累积然后分组(第一个列表为 0,第二个列表为 1,依此类推)
Groupby 将流拆分成组。然后只需连接正确的位即可。
假设我有一个列表:
l = ['1 bd', '1 ba', '565 sqft', '- Apartment for rent', '2 bds', '1 ba', '1,200 sqft', '- Apartment for rent', 'None', '2 bds', '1 ba', '-- sqft', '- Apartment for rent', '1 bd', '1 ba', '382 sqft', '- Apartment for rent', 'None', '1 bd', '1 ba', '615 sqft', '- Apartment for rent', '1 bd', '1 ba', '478 sqft', '- Apartment for rent', '1 bd', '1 ba', '529 sqft', '- Apartment for rent']

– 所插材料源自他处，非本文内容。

/-- With more than 3,072 entries valid, groups become due oldest first until at most 3,072 would remain (R134). -/
def trimResid (cluster : Nat) : Nat → State → State
  | 0, s => s
  | fuel + 1, s =>
    let c := s.cluster cluster
    if (c.resid.filter fun e => !e.2.due && e.2.flying.isNone).length ≤ 3072 then s
    else match leastBy (fun e => e.2.born) (c.resid.filter fun e => !e.2.due && e.2.flying.isNone && !homeOffline s e.2.home) with
      | none => s
      | some e => trimResid cluster fuel (dueResid s cluster fun x => x.key == e.2.key)

/-- A request leaves, and its token may be released. -/
def accDone (s : State) (id : Nat) (r : AccReq) : State :=
  consumeToken { s with areqs := tdel s.areqs id } (some r.token)

/-- A reply addressed to an older agent generation of the cluster's die is dropped (R121). -/
def accReply (s : State) (id : Nat) (r : AccReq) (stage : Nat) (k : State → State) : State :=
  if r.stage ≠ stage then s
  else if r.agen ≠ (s.die (clusterDie r.cluster)).gen then accDone s id r
  else k s

/-- ACC_ACCEPTED (R133, R138): carried entries are freed, and operations with no addend left complete. -/
def execAccAccepted (areq : Nat) (s : State) : Out :=
  .next (match tget s.areqs areq with
    | none => s
    | some r =>
      accReply s areq r 2 fun s =>
        let ws := wordWaits (s.cluster r.cluster) r.key r.words
        let s := accDone (s.updCluster r.cluster fun c =>
          (r.words.filter (·.carried)).foldl (acceptWord r.key) c) areq r
        let ops := (r.waits ++ r.flush ++ ws).eraseDups
        opsEnd (ops.foldl (fun s op => opStamp s r.t op) s) ops)

/-- The words of a request go back into the tile. Where its home is offline no entry of the group is due any more (R136). -/
def accReturn (s : State) (id : Nat) (r : AccReq) (count : Bool) : State :=
  let s := accDone (s.updCluster r.cluster fun c =>
    let c := r.words.foldl (refuseWord s r count) c
    if count then c
    else { c with resid := tmap c.resid fun _ e => if e.key = r.key then { e with due := false, again := false } else e }) id r
  let s := if 3072 < (s.cluster r.cluster).resid.length then trimResid r.cluster 1024 s else s
  opsEnd s r.waits.eraseDups

/-- ACC_REFUSED (R133): the words enter the residual tile, and REFUSED counts (R140). -/
def execAccRefused (areq : Nat) (s : State) : Out :=
  .next (match tget s.areqs areq with
    | none => s
    | some r =>
      accReply s areq r 3 fun s =>
        accReturn (s.updPart r.key.part fun p => { p with regs := { p.regs with accRef := (p.regs.accRef + 1) % 2 ^ 32 } })
          areq r true)

/-- WRITE_REPLY: of a store or atomic (R104, R250, R435), or of an accumulate aimed at a peer, which completes its
operation's part (R124, R138). -/
def execWriteReply (rep : Nat) (s : State) : Out :=
  .next (match tget s.reps rep with
    | none => s
    | some x =>
      match x.req.kind with
      | .acc .. =>
        let t := { s with reps := tdel s.reps rep }
        if accepted s x.req then opsEnd (consumeToken t x.req.token) [(x.req.wave, x.req.flight)] else staleReply t x
      | _ => replyEvent s rep fun k => match k with
        | .write _ => true
        | .atom .. => true
        | .cctl => true
        | _ => false)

如何制作嵌套列表,以便其中的不同列表可以包含不同数量的合并元素?
预期输出:
l = [['1 bd, 1 ba, 565 sqft, - Apartment for rent'], ['2 bds, 1 ba, 1,200 sqft, - Apartment for rent'], ['None'], ['2 bds, 1 ba, -- sqft, - Apartment for rent'], ['1 bd, 1 ba, 382 sqft, - Apartment for rent'], ['None'], ['1 bd, 1 ba, 615 sqft, - Apartment for rent'], ['1 bd, 1 ba, 478 sqft, - Apartment for rent'], ['1 bd, 1 ba, 529 sqft, - Apartment for rent']]
列表中的项目不必与上面的完全一样(逗号或连字符)。我的目标是以有意义的方式将它们组合在一起。
您可以使用 itertools accumulate() 和 groupby() 执行此操作。例如:
from itertools import accumulate, groupby
key = ['for rent' in e or e == 'None' for e in l]
[', '.join([v for k, v in g]) for _, g in groupby(zip(accumulate([0] + key), l), key=lambda gv: gv[0])]
给出:
['1 bd, 1 ba, 565 sqft, - Apartment for rent',
'2 bds, 1 ba, 1,200 sqft, - Apartment for rent',
'None',
'2 bds, 1 ba, -- sqft, - Apartment for rent',
'1 bd, 1 ba, 382 sqft, - Apartment for rent',
'None',
'1 bd, 1 ba, 615 sqft, - Apartment for rent',
'1 bd, 1 ba, 478 sqft, - Apartment for rent',
'1 bd, 1 ba, 529 sqft, - Apartment for rent']
解释:
我们做一个key来检测“一个列表的结尾”:要么'for rent'在字符串中,要么字符串是'None'(当然,调整ad lib ).
累积然后分组(第一个列表为 0,第二个列表为 1,依此类推)
Groupby 将流拆分成组。然后只需连接正确的位即可。